2023年公開の映画『エゴイスト』には、小説の原作がある。
今回も小説を用意しておき、映画から観始めた。
監督:松永大司
脚本:松永大司 狗飼恭子
出演:鈴木亮平 宮沢氷魚 阿川佐和子 柄本明 中村優子 ドリアン・ロロブリジーダ
華やかな女性モデル撮影の現場を仕切る編集者の斉藤浩輔(鈴木亮平)。
場面は変わり、飲み会で楽しく盛り上がる浩輔と数人のメンバーは、その話し方、話の内容から、ゲイの仲間たちであることがわかる。
故郷の田舎町に降り立った浩輔は、ブランド服を鎧としてまとい、自分をいじめたかつての同級生たちを見下して実家に帰る。
今は父だけが暮らすその家で、仏壇で笑う母は浩輔が中学生のときに亡くなった。
仲間たちのつてで出会ったパーソナルトレーナーの中村龍太(宮沢氷魚)は、美貌の青年である。
病弱な母を支えるために高校を中退し、働いてきたという。
二人は惹かれあい、まもなく同性愛の関係になる――。
しかし、裸の男同士が絡み合い、激しくキスをするシーンは衝撃的である。
いつものようにジムでスロージョギングしながらiPadで観ていた私は、公衆の面前ではやばい……と、あわてて画面を変えた。
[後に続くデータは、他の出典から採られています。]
/-! ### Transmit objects (R428, R429, R434) -/

def Bench.ow (b : Bench) (k : Fin 2) (n o : Nat) : Word := b.can[k].word (objAt n + o)
def Bench.objEn (b : Bench) (k : Fin 2) (n : Nat) : Bool := bitOf (b.ow k n 8) 31
def Bench.objSize (b : Bench) (k : Fin 2) (n : Nat) : Nat := match fld (b.ow k n 8) 30 29 with | 0 => 4 | 1 => 2 | _ => 1
def Bench.objPoints (b : Bench) (k : Fin 2) (n : Nat) : List Nat :=
  (List.range (fld (b.ow k n 8) 28 22)).map fun i => fld (b.ow k n 0xC) 30 17 + i
def Bench.objPeriod (b : Bench) (k : Fin 2) (n : Nat) : Nat := fld (b.ow k n 8) 16 0
def Bench.objPhase (b : Bench) (k : Fin 2) (n : Nat) : Nat := fld (b.ow k n 0xC) 16 0
def Bench.objFrame (b : Bench) (k : Fin 2) (n : Nat) : CanFrame := { h0 := b.ow k n 0, h1 := b.ow k n 4 }
def Bench.objPayload (b : Bench) (k : Fin 2) (n : Nat) : List Word := (List.range 16).map fun i => b.ow k n (0x10 + 4 * i)
/-- A rail value is an apply instant of an object (R430). -/
def Bench.objInstant (b : Bench) (k : Fin 2) (n a : Nat) : Bool :=
  let p := b.objPeriod k n * 10000
  let ph := b.objPhase k n * 10000
  p ≠ 0 && ph ≤ a && (a - ph) % p = 0
/-- An object passes R429, were it enabled: the transmit objects and station entries it is held against count whether
enabled or not. -/
def Bench.objOk (b : Bench) (k : Fin 2) (n : Nat) : Bool :=
  let h0 := b.ow k n 0
  let h1 := b.ow k n 4
  let f := b.objFrame k n
  let pts := b.objPoints k n
  !bitOf h0 31 && !f.rtr && (f.ide || fld h0 28 11 = 0) && h1 &&& 0x3FFFFFF0#32 = 0 &&
  fld (b.ow k n 8) 30 29 ≠ 3 && fld (b.ow k n 8) 21 17 = 0 && fld (b.ow k n 8) 28 22 ≤ 64 &&
  10 ≤ b.objPeriod k n && b.objPeriod k n ≤ 100000 && !bitOf (b.ow k n 0xC) 31 && b.objPhase k n < b.objPeriod k n &&
  pts.length * b.objSize k n ≤ f.bytes && !(f.brs && !f.fdf) && !(f.fdf && !b.canFd k) &&
  pts.all fun p =>
    p < 16384 && (b.point p).output && (List.range 35).all (fun c => b.facePoint c ≠ some p) &&
    [(0 : Fin 2), 1].all (fun j => (List.range 48).all fun m => (j, m) = (k, n) || !(b.objPoints j m).contains p) &&
    (List.range 64).all fun s => !((b.stationIn s).contains p || (b.stationOut s).contains p)

/-- Bits of a nominal and a data bit time, in 12.5 ns (R416). -/
def Bench.canTn (b : Bench) (k : Fin 2) : Nat := fld (b.cw k 0xC) 31 26 * fld (b.cw k 0xC) 25 17
def Bench.canTd (b : Bench) (k : Fin 2) : Nat := fld (b.cw k 0x10) 31 26 * fld (b.cw k 0x10) 21 16
/-- Longest frame time of an object, in 12.5 ns (R434). -/
def Bench.objTime (b : Bench) (k : Fin 2) (n : Nat) : Nat :=
  let f := b.objFrame k n
  let d := f.bytes
  let tn := b.canTn k
  let td := if f.brs then b.canTd k else tn
  if f.fdf then (if f.ide then 58 else 36) * tn + ceilDiv (5 * (8 * d + (if d ≤ 16 then 28 else 33))) 4 * td
  else ((if f.ide then 80 else 55) + 10 * d) * tn
/-- The load U of a controller, as a fraction; extra: an object counted whether enabled or not (R434, R441). -/
def Bench.canLoad (b : Bench) (k : Fin 2) (extra : Option Nat) : Nat × Nat :=
  ((List.range 48).filter fun n => b.objEn k n || extra = some n).foldl (fun (x : Nat × Nat) n =>
    let p := b.objPeriod k n * 800
    if p = 0 then x else (x.1 * p + b.objTime k n * x.2, x.2 * p)) (0, 1)
def loadOk (u : Nat × Nat) : Bool := 10 * u.1 ≤ 6 * u.2
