/-! ### Commands (R447, R450, R452, R470) -/

/-- KF_ARM (R450, R451, R470). -/
def execKfArm (c : Cmd) (w pre post : Word) (s : State) : Host.Outcome State Fault Refusal :=
  s.onBench c.bench (Bench.accept (.kfArm c w pre post) c modesRun fun b =>
    let ch : Fin 32 := mkIx 31 (fld w 4 0)
    let b := b.kerfDrain b.kfTaps.length
    let x := b.kf.chans[ch]
    if 31 < w.toNat || post = 0 || x.cap ≤ pre.toNat then b.refuse c .badParam
    else if x.state ≠ .idle || !x.en then b.refuse c .badState
    else if x.cap < pre.toNat + post.toNat then b.complete c .postExceeds (x.cap - pre.toNat)
    else (b.setChan ch { x with pre := pre.toNat, post := post.toNat }.arm).complete c .ok 0)

/-- A channel is disarmed: a record in progress ends with END 2 (R452). -/
def Bench.chanStop (why : Nat) (r : Nat × Bench) (ch : Fin 32) : Nat × Bench :=
  let b := r.2
  if b.kf.chans[ch].state = .capturing then (r.1 + 1, b.recordEnd ch why)
  else (r.1, b.setChan ch { b.kf.chans[ch] with state := .idle, before := [], after := [] })

/-- KF_DISARM (R452, R470). -/
def execKfDisarm (c : Cmd) (w : Word) (s : State) : Host.Outcome State Fault Refusal :=
  s.onBench c.bench (Bench.accept (.kfDisarm c w) c modesRun fun b =>
    let b := b.kerfDrain b.kfTaps.length
    if w = 0xFF then
      let r := (List.finRange 32).foldl (Bench.chanStop 2) (0, b)
      r.2.complete c .ok r.1
    else if 31 < w.toNat then b.refuse c .badParam
    else
      let r := Bench.chanStop 2 (0, b) (mkIx 31 w.toNat)
      r.2.complete c .ok r.1)

/-- KF_TRIGGER (R445, R447, R470): the firing clears the unit's readiness. -/
def execKfTrigger (c : Cmd) (w : Word) (s : State) : Host.Outcome State Fault Refusal :=
  s.onBench c.bench (Bench.accept (.kfTrigger c w) c modesRun fun b =>
    if 7 < w.toNat then b.refuse c .badParam
    else
      let time := b.acc / 10 * 10
      let u : Fin 8 := mkIx 7 w.toNat
      let b := b.kerfDrain b.kfTaps.length
      ((b.setUnit u { b.kf.units[u] with up := false, down := false }).unitFire u time).complete c .ok time)

/-- The words of a record: header, then entries in stamp order (R448, R454). -/
def KfRecord.words (r : KfRecord) : List Word :=
  r.header ++ ((r.samples.insertionSort fun x y => x.stamp ≤ y.stamp).map fun e => [e.value, e.quality.setWidth 32, lo32 e.stamp, hi32 e.stamp]).flatten

/-- KF_READ (R451, R454, R470). -/
def execKfRead (c : Cmd) (w : Word) (s : State) : Host.Outcome State Fault Refusal :=
  s.onBench c.bench (Bench.accept (.kfRead c w) c modesAny fun b =>
    let ch : Fin 32 := mkIx 31 (fld w 4 0)
    let seg := fld w 15 8
    let x := b.kf.chans[ch]
    if w &&& 0xFFFE00E0#32 ≠ 0 then b.refuse c .badParam
    else match Tbl.get none x.records seg with
      | none => b.refuse c .badState
      | some r =>
        let x := if bitOf w 16 && listHolds c r.words then { x with records := Tbl.set none x.records seg (some { r with unread := false }) } else x
        let x := if x.state = .full then x.arm else x
        (b.setChan ch x).readDone c r.words (4 * r.words.length))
あとは部屋で一人で、とりあえず30分まで映画を観た。
そこでいったん中断し、小説を読み始める。
高山真『エゴイスト』(2022 小学館文庫)
映画でゲイのセックスシーンをリアルに演じていることには、正直、戸惑った。
ゲイの世界を描いた作品だと思った。
だが小説を読んでみると、そうではなかった。
とても切なく、感動的な物語だった。
ゲイであることは日常であり、背景であって、そこに展開する恋人同士あるいは親子の愛に変わりはない。
主人公の愛情表現の不器用さ、そしてそんな自分を「エゴイスト」ではないかと悩む彼の誠実さに打たれる。
この作品は映画化をきっかけに文庫化され、そのあとがきは主演の鈴木亮平が書いている。
高山真はエッセイ集など複数の著書があるが、初めての小説『エゴイスト』に自身の経験を結実させた。
しかし残念ながら、その後、亡くなったという。
鈴木はこの映画を主演するにあたり、高山の家族、友人を訪ね、話を聞いていく――。
鈴木のあとがきを読んで若くして逝った作家の遺作と知り、私は小坂琉加の『余命十年』を読んだときと似た思いにとらわれた。
また、作者の遺族らに話を聞きにいくという鈴木亮平の役に向き合う真摯な姿勢に感心する。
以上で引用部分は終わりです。